*Stored data entries:*
-------------------------
-- ==== Sys2Proof/Machine/Operands.lean ====
section
/-! DEFINITION. The operand forms: register operands, immediates on the 64-bit bus (30_encoding.md R63 to R67, R71),
shift amounts (R83, R103, R113), effective addresses (R135, R160), and the extensions of a result or of a loaded
value (00_scope.md R14). -/

namespace Sys2Proof.Machine

/-- A 12-bit I or S immediate on the bus (R63, R64, R71). -/
def sext12 (imm : BitVec 12) : XWord := imm.signExtend 64

/-- A 13-bit B offset on the bus (R65). -/
def sext13 (imm : BitVec 13) : XWord := imm.signExtend 64

/-- A 21-bit J offset on the bus (R67). -/
def sext21 (imm : BitVec 21) : XWord := imm.signExtend 64

/-- A U immediate on the bus: 20 bits above twelve zeros, then sign-extended from bit 31 (R66, decision D4). -/
def upperImm (imm20 : BitVec 20) : XWord := (imm20 ++ 0#12).signExtend 64

/-- The effective address `x[rs1] + imm` of a load or store (R135, R160). -/
def effAddr (s : State) (rs1 : RegIdx) (imm : BitVec 12) : Addr := s.x rs1 + sext12 imm

/-- The shift amount of a 64-bit register shift: "Only the low 6 bits of the amount count" (41_r_type.md R103). -/
def amount6 (v : XWord) : Nat := (v.extractLsb' 0 6).toNat

/-- The shift amount of a 32-bit register shift, the low 5 bits (41_r_type.md R113). -/
def amount5 (v : XWord) : Nat := (v.extractLsb' 0 5).toNat

/-- `v[31:0]`. -/
def low32 (v : XWord) : BitVec 32 := v.extractLsb' 0 32

/-- `sext_64` of a 32-bit result (R14). -/
def sext32 (v : BitVec 32) : XWord := v.signExtend 64

/-- `sext_64(v[8n-1:0])`, what LB, LH and LW do to the value that memory returns (R136 to R138). -/
def signExtendLow (w : Width) (v : XWord) : XWord := (v.extractLsb' 0 (8 * w.bytes)).signExtend 64

/-- `zext_64(v[8n-1:0])`, what LBU, LHU and LWU do to it (R140 to R142). -/
def zeroExtendLow (w : Width) (v : XWord) : XWord := (v.extractLsb' 0 (8 * w.bytes)).setWidth 64

end Sys2Proof.Machine
end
-------------------------
*What to do:*
Go through the records and copy all of them exactly.

*Task result:*
-- ==== Sys2Proof/Machine/Operands.lean ====
section
/-! DEFINITION. The operand forms: register operands, immediates on the 64-bit bus (30_encoding.md R63 to R67, R71),
shift amounts (R83, R103, R113), effective addresses (R135, R160), and the extensions of a result or of a loaded
value (00_scope.md R14). -/

namespace Sys2Proof.Machine

/-- A 12-bit I or S immediate on the bus (R63, R64, R71). -/
def sext12 (imm : BitVec 12) : XWord := imm.signExtend 64

/-- A 13-bit B offset on the bus (R65). -/
def sext13 (imm : BitVec 13) : XWord := imm.signExtend 64

/-- A 21-bit J offset on the bus (R67). -/
def sext21 (imm : BitVec 21) : XWord := imm.signExtend 64

/-- A U immediate on the bus: 20 bits above twelve zeros, then sign-extended from bit 31 (R66, decision D4). -/
def upperImm (imm20 : BitVec 20) : XWord := (imm20 ++ 0#12).signExtend 64

/-- The effective address `x[rs1] + imm` of a load or store (R135, R160). -/
def effAddr (s : State) (rs1 : RegIdx) (imm : BitVec 12) : Addr := s.x rs1 + sext12 imm

/-- The shift amount of a 64-bit register shift: "Only the low 6 bits of the amount count" (41_r_type.md R103). -/
def amount6 (v : XWord) : Nat := (v.extractLsb' 0 6).toNat

/-- The shift amount of a 32-bit register shift, the low 5 bits (41_r_type.md R113). -/
def amount5 (v : XWord) : Nat := (v.extractLsb' 0 5).toNat

/-- `v[31:0]`. -/
def low32 (v : XWord) : BitVec 32 := v.extractLsb' 0 32

/-- `sext_64` of a 32-bit result (R14). -/
def sext32 (v : BitVec 32) : XWord := v.signExtend 64

/-- `sext_64(v[8n-1:0])`, what LB, LH and LW do to the value that memory returns (R136 to R138). -/
def signExtendLow (w : Width) (v : XWord) : XWord := (v.extractLsb' 0 (8 * w.bytes)).signExtend 64

/-- `zext_64(v[8n-1:0])`, what LBU, LHU and LWU do to it (R140 to R142). -/
def zeroExtendLow (w : Width) (v : XWord) : XWord := (v.extractLsb' 0 (8 * w.bytes)).setWidth 64

end Sys2Proof.Machine
end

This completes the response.